Re: Draft Strategy
Its been awhile since I could do this, but take each of your categories in your league and get the total/avg of each category. Take RBIs for example. If you league had 10,000 RBI, take note of that. Find the BA for your entire league, ERA, etc. Now find out the average per player in your league. (.265 BA, 19 HRs, 68 RBIs, 12 steals, etc.) Now take each of the players eligible for your league and rate them (+/-) the average in each category and in total. Figure out which stats are more rare (steals, HR) and weight that against those that are less rare (RBIs). Now you have a weighted system. Figure out how what totals you'll need (based on past years results) to get in each category to have a chance to win and then draft accordingly.
There will be natural drop-offs in some of your lists, mark them. When a position is getting scarce, make sure you get a guy on the list before the large drop off.
Note guys that produce in each area and target them. Avoid guys that are very well healed in one category such as steals. If they get injured you have issues. If your guys produce in several categories and injury will allow you to focus on picking up guys that will aid you in one or two categories.

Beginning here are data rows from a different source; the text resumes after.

/-- What a loss does to the affected launches: a job with a cut to go back to rolls back; any other launch completes
ABORTED with DIE_LOST, and the other parts of its gang with BARRIER_LOST (R363, R364, 23 R347). `f` says which teams are
lost. -/
def State.loseAll (s : State) (affected : List Launch) (f : Team → Bool) : State :=
  let backOf (l : Launch) : Bool := l.cutp && s.cuts.any fun j => j.complete && j.launches.contains l.seq
  let jobs := s.cuts.filter fun j => j.complete && affected.any fun l => l.cutp && j.launches.contains l.seq
  let rest := affected.filter fun l => !backOf l
  let part (m : Launch) : Bool := rest.any fun l => decide (l.gang ≠ 0) && decide (m.gang = l.gang)
  let s1 := jobs.foldl State.rollback s
  let s2 := rest.foldl (fun (s : State) l => s.loseTeams l 11 f) s1
  let s3 := { s2 with launches := s2.launches.map fun m => if part m && !m.aborted then
      { m with aborted := true, reason := 10, dieLost := true } else m }
  s3.wakeParked ((s3.launches.filter (·.dieLost)).map (·.seq))

/-- Where firmware keeps the journal copy of a page, in the lake. -/
def journalPlace (p : Leaf) : Nat := 0x040000000000 + Config.journalPlace p.pa % (0x040000000000 / p.size) * p.size

/-- A near page of a fenced die is remapped to its journal copy in the lake; one of a home-together segment is to move into the near
memory of one surviving die (R363 step 2). -/
def State.remap (s : State) (l : Launch) (p : Leaf) : State :=
  let place := journalPlace p
  let e := s.mem.read64 p.entry
  let m := (s.mem.move p.pa place p.size).writeLe p.entry 8 ((e &&& 0xFF00000000000FDF).toNat + place)
  let dies := (List.range Config.numDies).filter fun d => !s.fencedDies.contains d
  let homes := (l.segs.filter fun d => d.covers p && d.w2.getLsbD 5).map fun d =>
    (l.fn, p.va, dies.getD (Config.rehomeDie l.fn d.base % max 1 dies.length) 0)
  ({ s with
    mem := m
    transits := s.transits.filter fun t => decide (t.entry ≠ p.entry)
    rehomed := s.rehomed ++ homes } : State).follow p.pa place p.size

/-- The journalled near pages of a job on a fenced die are served from the lake. -/
def State.remapDie (s : State) (die : Nat) (j : CutJob) : State :=
  (s.launches.filter fun l => j.launches.contains l.seq).foldl (fun (s : State) l =>
    ((s.leavesOf l.fn).filter fun p => l.owns p && isNear p.pa && decide (nearDie p.pa = die) &&
      j.journal.any fun x => decide (x.page = p.pa)).foldl (fun (s : State) p => s.remap l p) s) s

/-- A launch has work on a compute die: a resident team, a stream to it, or a page of its near memory. -/
def State.touchesDie (s : State) (l : Launch) (die : Nat) : Bool :=
  decide (l.stage = .ready) && decide (0 < l.nextTeam) &&
  ((s.teams.any fun t => decide (t.id.launch = l.seq) && ((t.core?.map fun c => decide (dieOfCore c = die)).getD false ||
      t.chans.any fun c => c.streams.any fun e => decide (e.dest = .die die))) ||
    (s.jobPages [l.seq]).any fun p => isNear p.pa && decide (nearDie p.pa = die))

/-- An uncorrectable error is logged (26 R392). -/
def State.logError (s : State) (die addr : Nat) : State :=
  { s with errorLog := s.errorLog ++ [⟨die, addr, Config.syndrome s.free, s.clock.gtime⟩], free := s.free + 1 }

/-- A compute die is lost (26 R388): its Comb switch is unreachable on every link, all its cell controllers are lost (25 R367), or more
than one of its cores is uncorrectable with no spare left. -/
def State.dieGone (s : State) (die : Nat) : Bool :=
  (s.links.zipIdx.all fun x => !Config.linkAt die x.2 || !x.1.up) ||
  ((List.range 8).all fun k => s.hive.lostCells.contains (8 * die + k)) ||
  (decide (s.spares.getD die 0 = 0) && decide (2 ≤ ((s.cores.zipIdx.filter fun c => decide (dieOfCore c.2 = die)).filter fun c =>
    !c.1.enabled).length))

/-- Firmware fences a compute die of this module. -/
def State.fenceDie (s : State) (die : Nat) : State :=
  let s1 := { s with
    fencedDies := s.fencedDies ++ [die]
    telemetry := { s.telemetry with dieFenced := satInc s.telemetry.dieFenced } }
  let affected := s.launches.filter fun l => s.touchesDie l die
  let s2 := s1.loseAll affected fun t => (t.core?.map fun c => decide (dieOfCore c = die)).getD false
  let jobs := s.cuts.filter fun j => j.complete && affected.any fun l => l.cutp && j.launches.contains l.seq
  let s3 := (jobs.foldl (fun (s : State) j => s.remapDie die j) s2).loseStreams fun st => decide (st.dest = .die die)
  let s4 := s3.forgetStreams fun st => decide (st.owner = .forager die)
  { s4 with
    replays := s4.replays.filter fun r => decide (r.die ≠ die)
    copies := s4.copies.filter fun k => match k.node with
      | some (r, _) => s4.replays.any fun x => decide (x.id = r) && decide (x.die ≠ die)
      | none => true
    forChans := s4.forChans.set die (List.replicate 16 Channel.empty) }

/-- A stream of a cut-protected job with a complete cut that `gone` admits: the jobs that go back when it is lost (05 R123). -/
def State.jobsWith (s : State) (gone : StreamId → Bool) : List CutJob :=
  s.cuts.filter fun j => j.complete && s.teams.any fun t => j.launches.contains t.id.launch &&
    ((s.launch? t.id.launch).map (·.cutp)).getD false &&
    t.chans.zipIdx.any fun c => c.1.streams.any fun e => gone ⟨.team t.id, c.2, e.dest⟩

/-- A die of a peer module that holds a part of gangs is lost (23 R347): the parts here go back with their gang, or complete ABORTED
with BARRIER_LOST while their parked groups take BARRIER_LOST; streams to the die are lost. -/
def State.losePeerDie (s : State) (mod die : Nat) : State :=
  let gone (st : StreamId) : Bool := decide (st.dest = .peer mod die)
  let hit (l : Launch) : Bool := decide (l.gang ≠ 0) && decide (l.stage = .ready) && Config.gangOn l.gang.toNat mod die
  let backOf (l : Launch) : Bool := l.cutp && s.cuts.any fun j => j.complete && j.launches.contains l.seq
  let jobs := s.cuts.filter fun j => j.complete && s.launches.any fun l => hit l && l.cutp && j.launches.contains l.seq
  let s1 := ((jobs ++ s.jobsWith gone).dedup.foldl State.rollback s).loseStreams gone
  let s2 := { s1 with launches := s1.launches.map fun l => if hit l && !backOf l && !l.aborted then
      { l with aborted := true, reason := 10, dieLost := true } else l }
  s2.wakeParked ((s2.launches.filter (·.dieLost)).map (·.seq))

/-- DIE_FENCE: firmware fences a lost compute die, of this module or of a peer. -/
def execDieFence (at' : DieAt) (s : State) : Res :=
  .next (if Config.numDies ≤ at'.die then s
    else match at'.module with
      | some m => s.losePeerDie m at'.die
      | none => if s.fencedDies.contains at'.die || !s.dieGone at'.die then s else s.fenceDie at'.die)

/-- PEER_UNREACHABLE: no path to a peer module remains (05 R123). A cut-protected job without a complete cut loses its streams like one
without cut protection (DESIGN CHOICE, assumption 43). -/
def execPeerUnreachable (mod : Nat) (s : State) : Res :=
  let gone (st : StreamId) : Bool := match st.dest with
    | .peer m _ => decide (m = mod)
    | _ => false
  let off (p : Peer) : Peer := if p.mod = mod then { p with reachable := false } else p
  let s1 := ((s.jobsWith gone).foldl State.rollback s).loseStreams gone
  .next { s1 with peers := s1.peers.map off }

/-- UNCORRECTABLE_TEAM_STATE (26 R387): the core is fenced; a spare of its die takes its index, or the die loses the core.
Its teams are handled as those of a fenced die. -/
def execUncorrectableTeamState (core : Nat) (s : State) : Res :=
  match s.cores[core]? with
  | none => .next s
  | some c =>
    if !c.enabled then .next s
    else
      let die := dieOfCore core
      let here (t : Team) : Bool := decide (t.place = .resident core)
      let affected := s.launches.filter fun l => s.teams.any fun t => here t && decide (t.id.launch = l.seq)
      let s1 := (s.loseAll affected here).logError die (Config.stateAddr s.free)
      let n := s1.spares.getD die 0
      let tel := { s1.telemetry with sramUncorr := satInc s1.telemetry.sramUncorr }
      .next (if 0 < n then
        { s1 with
          spares := s1.spares.set die (n - 1)
          telemetry := { tel with coreSpared := satInc tel.coreSpared }
          cores := s1.cores.set core Core.reset }
      else
        { s1 with
          telemetry := { tel with coreLost := satInc tel.coreLost }
          cores := s1.cores.set core { Core.reset with enabled := false } })

end Sys2Proof.Machine
end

I played in 3 different good sized money leagues and literally dominated them all over a period of years using this procedure. There is a bit more to it, but you define position scarcity, etc.
I would create an xls spreadsheet and put the teams on the row and the positions in the column. I'd then put in each players name and the total score I had assigned them. I'd then color code the top tier I wanted to target (so that you could easily identify how many were left) as well as the drop-off guys for the same reason.

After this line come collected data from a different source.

/-! Starts (25 R371, R372). -/

/-- An enabled core that fails its start-up test is replaced by a spare of its die, or lost (26 R387). -/
def State.failCore (s : State) (core : Nat) : State :=
  let n := s.spares.getD (dieOfCore core) 0
  if s.cores.length ≤ core then s
  else if 0 < n then
    { s with
      spares := s.spares.set (dieOfCore core) (n - 1)
      telemetry := { s.telemetry with coreSpared := satInc s.telemetry.coreSpared } }
  else
    { s with
      cores := s.cores.set core { Core.reset with enabled := false }
      telemetry := { s.telemetry with coreLost := satInc s.telemetry.coreLost } }

/-- The items that flash saves (25 R371). -/
inductive SavedItem where
  | hbm | lpddr | links | spareMaps | digests
  deriving DecidableEq, Repr

def SavedItem.all : List SavedItem := [.hbm, .lpddr, .links, .spareMaps, .digests]

def SavedItem.place : SavedItem → Nat
  | .hbm => 0 | .lpddr => 1 | .links => 2 | .spareMaps => 3 | .digests => 4

/-- A start: cold or warm, with the stepping and the temperature of the die, in °C. -/
structure Start where
  warm : Bool
  stepping : Nat
  celsius : Int
  deriving DecidableEq, Repr

/-- A warm start uses a saved item when the stepping matches and the temperature lies within 15 °C of that at which it was saved; for
any other item its cold step runs (R372). -/
def Start.uses (w : Start) (f : Flash) (i : SavedItem) : Bool := w.warm && match (f.saved[i.place]?).getD none with
  | some (st, t) => decide (st = w.stepping) && decide ((t - w.celsius).natAbs ≤ 15)
  | none => false

/-- Flash after a start: an item that was not reused is saved anew. -/
def Start.saves (w : Start) (f : Flash) : List (Option (Nat × Int)) :=
  SavedItem.all.map fun i => if w.uses f i then (f.saved[i.place]?).getD none else some (w.stepping, w.celsius)

/-- An active image passes a start: it is verified by R369, or that is skipped for one whose digest and class counter are those of its
last verification (R371 steps 3 and 10). -/
def State.startOk (s : State) (w : Start) (im : Image) : Bool :=
  (w.uses s.flash .digests && s.flash.checks.contains (s.checkOf im)) || s.verifies im

/-- The classes' images after a start: a patch image that fails is not loaded (DESIGN CHOICE, assumption 98). -/
def State.loadPatch (s : State) (w : Start) : State :=
  if (s.classOf 5).active.all (s.startOk w) then s else s.setClass 5 fun c => { c with active := none }

/-- The images that run after a start have been verified. -/
def State.noteActive (s : State) : State := (s.images.filterMap (·.active)).foldl State.noteVerified s

/-- What every start sets up: everything at its reset value but what lies outside the module, its flash and its fuses, and
the model's own counters; links that are up, tested cores, GTIME under lock, and every partition ready. -/
def State.startUp (s : State) (w : Start) (failedCores upLinks : List Nat) : State :=
  let s1 := (s.loadPatch w).noteActive
  failedCores.foldl State.failCore { State.reset with
    schedule := s.schedule
    clock := ⟨s.clock.tick, 0, 0⟩
    free := s.free
    nextId := s.nextId
    started := true
    gtstat := ⟨0, false, true⟩
    hostMem := s.hostMem
    peers := s.peers
    parts := s.parts.map fun p => { p with ptRoot := 0 }
    fns := State.reset.fns.zipIdx.map fun f => { f.1 with ready := decide ((s.parts.getD f.2 Partition.reset).mask ≠ 0) }
    images := s1.images
    flash := { s1.flash with saved := w.saves s.flash }
    revoked := s.revoked
    keyHashes := s.keyHashes
    links := s.links.zipIdx.map fun l => ⟨upLinks.contains l.2, .full, 0, 0⟩
    mem := if w.warm then s.mem.filter fun c => isLake c.1 else []
    remaps := if w.uses s.flash .spareMaps then s.remaps else []
    retiredPages := if w.uses s.flash .spareMaps then s.retiredPages else []
    dumpsLost := if w.warm then s.dumpsLost else 0 }

/-- A start. One that meets a boot, Hive, cell or lake-die image that fails R369 goes no further: the module stays held (DESIGN CHOICE,
assumption 98). -/
def State.start (s : State) (w : Start) (failedCores upLinks : List Nat) : State :=
  if (List.range 4).all fun k => (s.classOf (k + 1)).active.all (s.startOk w) then s.startUp w failedCores upLinks
  else { s with fatal := true, started := false, fns := s.fns.map fun f => { f with ready := false } }

/-- COLD_START. -/
def execColdStart (failedCores : List Nat) (found : Conditions) (s : State) : Res :=
  .next (s.start ⟨false, found.stepping, found.celsius⟩ failedCores found.upLinks)

/-- WARM_START: the lake's contents, the dump among them, are kept, and the saved items that R372 admits. -/
def execWarmStart (failedCores : List Nat) (found : Conditions) (s : State) : Res :=
  .next (s.start ⟨true, found.stepping, found.celsius⟩ failedCores found.upLinks)

/-! Errors that are absorbed (26 R385, R386). -/

/-- CORRECTED_ERROR: of memory, or of an array or link. -/
def execCorrectedError (dram : Bool) (s : State) : Res :=
  .next { s with telemetry := if dram then { s.telemetry with dramCorr := satInc s.telemetry.dramCorr }
    else { s.telemetry with sramCorr := satInc s.telemetry.sramCorr } }

/-- Bytes of a stack that programs use; 32 and 33 stand for the lake dies, whose rows are spared. -/
def stackBytes (stack : Nat) : Nat := if stack < 32 then 64 * 2 ^ 30 - 2 ^ 29 else 2 ^ 41

/-- PSEUDO_CHANNEL_SPARING: the copy of a pseudo-channel's range, or of a lake row, into the reserve starts; one
pseudo-channel per stack. -/
def execPseudoChannelSparing (stack base size : Nat) (s : State) : Res :=
  let taken := decide (stack < 32) && ((s.sparings.any fun x => decide (x.stack = stack)) ||
    s.remaps.any fun x => decide (x.1 = stack))
  .next (if taken || decide (34 ≤ stack) || decide (size = 0) || decide (2 ^ 29 < size) || decide (stackBytes stack < base + size)
    then s
    else { s with sparings := s.sparings ++ [⟨stack, base, size, 0⟩] })

/-- SPARING_CHUNK_COPY: 2 MiB more are at the new place; with the last the range is remapped. -/
def execSparingChunkCopy (k : Nat) (s : State) : Res := match s.sparings[k]? with
  | none => .next s
  | some x =>
    .next (if x.next + 0x200000 < x.size then { s with sparings := s.sparings.set k { x with next := x.next + 0x200000 } }
    else { s with
      sparings := s.sparings.eraseIdx k
      remaps := s.remaps ++ [(x.stack, x.base, x.size)]
      telemetry := { s.telemetry with pchSpared := satInc s.telemetry.pchSpared } })

/-- The mapped page that holds a physical address, with its partition. -/
def State.mappedAt (s : State) (pa : Nat) : Option (Nat × Leaf) :=
  (List.range 17).findSome? fun p => (s.leafAt p pa).map fun x => (p, x)

/-- PAGE_RETIREMENT: a failing 64 KiB page of near or lake memory is retired; where it is mapped a Spring engine moves it to the lake,
and it counts once it is there. -/
def execPageRetirement (page target : Nat) (s : State) : Res :=
  if !(isNear page || isLake page) || decide (page % 0x10000 ≠ 0) || s.retiredPages.contains page then .next s
  else
    let s1 := { s with retiredPages := s.retiredPages ++ [page] }
    match s.mappedAt page with
    | none => .next { s1 with telemetry := { s.telemetry with pageRetired := satInc s.telemetry.pageRetired } }
    | some (p, x) =>
      .next (if (s.mem.read64 x.entry).getLsbD 5 then s1
      else if s.movable x target && isLake target then s1.startMove p x target
      else s)

/-! Errors that are not (26 R391-R393). -/

/-- The header of a team's area in a dump: of steps 1 and 6 of 24 R352 alone. -/
def State.dumpSaveHeader (s : State) (l : Launch) (t : Team) : SaveHeader :=
  ⟨0, 1, BitVec.ofNat 32 t.id.index, l.lid.zeroExtend 64, BitVec.ofNat 64 (saveBytes l t), BitVec.ofNat 64 s.clock.gtime⟩

/-- The save areas of the teams whose core can be reached: those resident on enabled cores. -/
def State.dumpAreas (s : State) : List (List Byte) := s.teams.filterMap fun t =>
  match t.core?, s.launch? t.id.launch with
  | some c, some l => if (s.cores.getD c Core.reset).enabled then some (s.saveArea l t (s.dumpSaveHeader l t)) else none
  | _, _ => none

/-- A section: its bytes, at most 1 MiB, on a 4 KiB boundary. -/
def logPage (bs : List Byte) : List Byte := blockPage (bs.take 0x100000)

/-- The error log of a die: 0 to 7 the compute dies, 8 and 9 the lake dies. -/
def State.dieLog (s : State) (die : Nat) : List Byte := Config.errorLogBytes
  ((s.errorLog.filter fun e => decide (e.die = die)).map fun e => (e.addr, e.syndrome, e.gtime))

/-- The message logs and the permit counts. -/
def State.cellLog (s : State) : List Byte := Config.cellLogBytes s.hive.logs
  ((s.hive.toCells ++ s.hive.fromCells).flatMap fun l => [l.urgentPermits, l.normalPermits])

/-- The sections of the dump: the telemetry words, the error log of each die, the queue registers, the message logs and the save areas.
The spec gives what sections 2 and 5 hold and not how: their bytes are free, up to a length that the model bounds (assumption 34). -/
def State.dumpSections (s : State) : List (Nat × List Byte) :=
  (1, blockPage (wordBytes s.telemetryWords)) :: ((List.range 10).map fun d => (2, logPage (s.dieLog d))) ++
  [(4, blockPage (wordBytes (s.fns.flatMap fun f => f.queues.flatMap Queue.words))), (5, logPage s.cellLog)] ++
  s.dumpAreas.map fun a => (3, a)

/-- The dump's header (R392). -/
def State.dumpHeader (s : State) (cause sections : Nat) : List W64 :=
  let img (k : Nat) : Nat := ((s.classOf k).active.map (·.image.toNat)).getD 0
  [BitVec.ofNat 64 (0x504D5544 + 2 ^ 32 + cause * 2 ^ 40 + 2 ^ 48), BitVec.ofNat 64 s.clock.gtime, patchIdOf s.patchImage?,
    BitVec.ofNat 64 (img 2 + img 3 * 2 ^ 32), BitVec.ofNat 64 (sections + s.dumpsLost.toNat * 2 ^ 32), 0, 0, 0]

/-- Entry of a section: KIND, byte offset and size in 4 KiB units. -/
def dumpEntry (kind off units : Nat) : List W64 := [BitVec.ofNat 64 kind, BitVec.ofNat 64 (off + units * 2 ^ 40)]

/-- Write sections one after the other from an offset of the region, each with its entry. -/
def writeSections (base : Nat) : List (Nat × List Byte) → Nat → Nat → Memory → Memory
  | [], _, _, m => m
  | x :: rest, k, off, m =>
    let m1 := m.writeBytes (base + off) x.2
    writeSections base rest (k + 1) (off + x.2.length)
      (m1.writeBytes (base + 0x40 + 16 * k) (wordBytes (dumpEntry x.1 off (x.2.length / 4096))))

Now I had one single sheet with all the players and their values on them. I'd highlight guys as they went off the board and keep track of everyones draft (not just the players, but the totals they have based on your system.) That would give you some idea of who was going to go with what position or type of player next. I'd also keep track of draft tendencies over a few years. (One guy took Joe Carter every year for 4 yrs straight, one guy took CLE players, one guy concentrated on pitchers, another on steals, etc.)
If this seems like and involved process, it is to some degree. Though once you've done it the first year its much easier to update your spreadsheet for the next year.
Maybe that is TMI? Ha Ha, good luck.